#### [WORK REQUIRED]
Nothing in the records should differ when they are repeated. Restate them word for word.

[Stored data]
════════════════════

theorem exec_read_of_parse {recs : List DecRec} (hfit : s.host.din.length ≤ s.params.maxTbBytes)
    (hparse : parse dir s.params.maxSubhRx s.host.din.length s.host.din = .ok recs) :
    exec (.read dir s.host.din.length) s = .next (({ s with dec := {
      dir := dir, n := BitVec.ofNat 16 s.host.din.length, data := s.host.din, valid := true,
      nrec := BitVec.ofNat 6 recs.length, recs := recs, err := .ok } } : State).answered .ok recs.length) :=
  congrArg complete (readBody_of_parse rfl hfit hparse)

theorem exec_read_of_walk (hfit : s.host.din.length ≤ s.params.maxTbBytes)
    (hw : walkHeader dir s.params.maxSubhRx s.host.din 0 [] = .ok w) (h : w.Resolves s.host.din.length) :
    exec (.read dir s.host.din.length) s = .next (s.readWalk dir w) := by
  have hcount : (withOffsets w.hend (w.records s.host.din.length)).length = w.before.length + 1 := by
    simp [Walk.records]
  rw [exec_read_of_parse hfit (parse_of_resolves hw h), hcount]
  rfl

theorem exec_read_of_not_resolves (hfit : s.host.din.length ≤ s.params.maxTbBytes)
    (hw : walkHeader dir s.params.maxSubhRx s.host.din 0 [] = .ok w) (h : ¬ w.Resolves s.host.din.length) :
    exec (.read dir s.host.din.length) s = .next (s.readDropped dir .pLen) :=
  exec_read_of_parse_error hfit (parse_of_not_resolves hw h)

theorem exec_read_of_walk_error {e : ErrCode} (hfit : s.host.din.length ≤ s.params.maxTbBytes)
    (hw : walkHeader dir s.params.maxSubhRx s.host.din 0 [] = .error e) :
    exec (.read dir s.host.din.length) s = .next (s.readDropped dir e) :=
  exec_read_of_parse_error hfit (parse_of_walk_error hw)

/-- READ that answers OK has stored the table of its walk (R204). -/
theorem read_ok_inv {n : Nat} {t : State} (ht : exec (.read dir n) s = .next t) (herr : t.err = .ok) :
    s.host.din.length = n ∧ n ≤ s.params.maxTbBytes ∧
      ∃ w, walkHeader dir s.params.maxSubhRx s.host.din 0 [] = .ok w ∧ w.Resolves n ∧ t = s.readWalk dir w := by
  obtain ⟨rfl, hfit⟩ := din_fits_of_read_ok ht herr
  refine ⟨rfl, hfit, ?_⟩
  rcases parse_ends dir s.params.maxSubhRx s.host.din.length s.host.din with ⟨e, he, hparse⟩ | ⟨w, hw, h, -⟩
  · obtain rfl := Host.Outcome.next.inj (ht.symm.trans (exec_read_of_parse_error hfit hparse))
    obtain rfl : e = .ok := herr
    rcases he with he | he | he | he <;> cases he
  · exact ⟨w, hw, h, Host.Outcome.next.inj (ht.symm.trans (exec_read_of_walk hfit hw h))⟩

end

end Sys2Proof.Machine

namespace Sys2Proof.Proofs

open Sys2Proof.Machine

/-- Settles O30: READ takes the list, and ends as its parse does; a failed parse has one of the walk's errors or the
resolution's. -/
theorem readStoresParse : Obligations.ReadStoresParse := by
  rintro dir n s rfl hfit
  refine ⟨fun recs hparse => exec_read_of_parse hfit hparse,
    fun e hparse => ⟨?_, _, exec_read_of_parse_error hfit hparse, rfl⟩⟩
  rcases parse_ends dir s.params.maxSubhRx s.host.din.length s.host.din with ⟨e', he, h⟩ | ⟨w, -, -, h⟩
  · obtain rfl : e' = e := Except.error.inj (h.symm.trans hparse)
    exact he
  · cases h.symm.trans hparse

════════════════════

#### [SOLVED PROBLEM]
theorem exec_read_of_parse {recs : List DecRec} (hfit : s.host.din.length ≤ s.params.maxTbBytes)
    (hparse : parse dir s.params.maxSubhRx s.host.din.length s.host.din = .ok recs) :
    exec (.read dir s.host.din.length) s = .next (({ s with dec := {
      dir := dir, n := BitVec.ofNat 16 s.host.din.length, data := s.host.din, valid := true,
      nrec := BitVec.ofNat 6 recs.length, recs := recs, err := .ok } } : State).answered .ok recs.length) :=
  congrArg complete (readBody_of_parse rfl hfit hparse)

theorem exec_read_of_walk (hfit : s.host.din.length ≤ s.params.maxTbBytes)
    (hw : walkHeader dir s.params.maxSubhRx s.host.din 0 [] = .ok w) (h : w.Resolves s.host.din.length) :
    exec (.read dir s.host.din.length) s = .next (s.readWalk dir w) := by
  have hcount : (withOffsets w.hend (w.records s.host.din.length)).length = w.before.length + 1 := by
    simp [Walk.records]
  rw [exec_read_of_parse hfit (parse_of_resolves hw h), hcount]
  rfl

theorem exec_read_of_not_resolves (hfit : s.host.din.length ≤ s.params.maxTbBytes)
    (hw : walkHeader dir s.params.maxSubhRx s.host.din 0 [] = .ok w) (h : ¬ w.Resolves s.host.din.length) :
    exec (.read dir s.host.din.length) s = .next (s.readDropped dir .pLen) :=
  exec_read_of_parse_error hfit (parse_of_not_resolves hw h)

theorem exec_read_of_walk_error {e : ErrCode} (hfit : s.host.din.length ≤ s.params.maxTbBytes)
    (hw : walkHeader dir s.params.maxSubhRx s.host.din 0 [] = .error e) :
    exec (.read dir s.host.din.length) s = .next (s.readDropped dir e) :=
  exec_read_of_parse_error hfit (parse_of_walk_error hw)

/-- READ that answers OK has stored the table of its walk (R204). -/
theorem read_ok_inv {n : Nat} {t : State} (ht : exec (.read dir n) s = .next t) (herr : t.err = .ok) :
    s.host.din.length = n ∧ n ≤ s.params.maxTbBytes ∧
      ∃ w, walkHeader dir s.params.maxSubhRx s.host.din 0 [] = .ok w ∧ w.Resolves n ∧ t = s.readWalk dir w := by
  obtain ⟨rfl, hfit⟩ := din_fits_of_read_ok ht herr
  refine ⟨rfl, hfit, ?_⟩
  rcases parse_ends dir s.params.maxSubhRx s.host.din.length s.host.din with ⟨e, he, hparse⟩ | ⟨w, hw, h, -⟩
  · obtain rfl := Host.Outcome.next.inj (ht.symm.trans (exec_read_of_parse_error hfit hparse))
    obtain rfl : e = .ok := herr
    rcases he with he | he | he | he <;> cases he
  · exact ⟨w, hw, h, Host.Outcome.next.inj (ht.symm.trans (exec_read_of_walk hfit hw h))⟩

end

end Sys2Proof.Machine

namespace Sys2Proof.Proofs

open Sys2Proof.Machine

/-- Settles O30: READ takes the list, and ends as its parse does; a failed parse has one of the walk's errors or the
resolution's. -/
theorem readStoresParse : Obligations.ReadStoresParse := by
  rintro dir n s rfl hfit
  refine ⟨fun recs hparse => exec_read_of_parse hfit hparse,
    fun e hparse => ⟨?_, _, exec_read_of_parse_error hfit hparse, rfl⟩⟩
  rcases parse_ends dir s.params.maxSubhRx s.host.din.length s.host.din with ⟨e', he, h⟩ | ⟨w, -, -, h⟩
  · obtain rfl : e' = e := Except.error.inj (h.symm.trans hparse)
    exact he
  · cases h.symm.trans hparse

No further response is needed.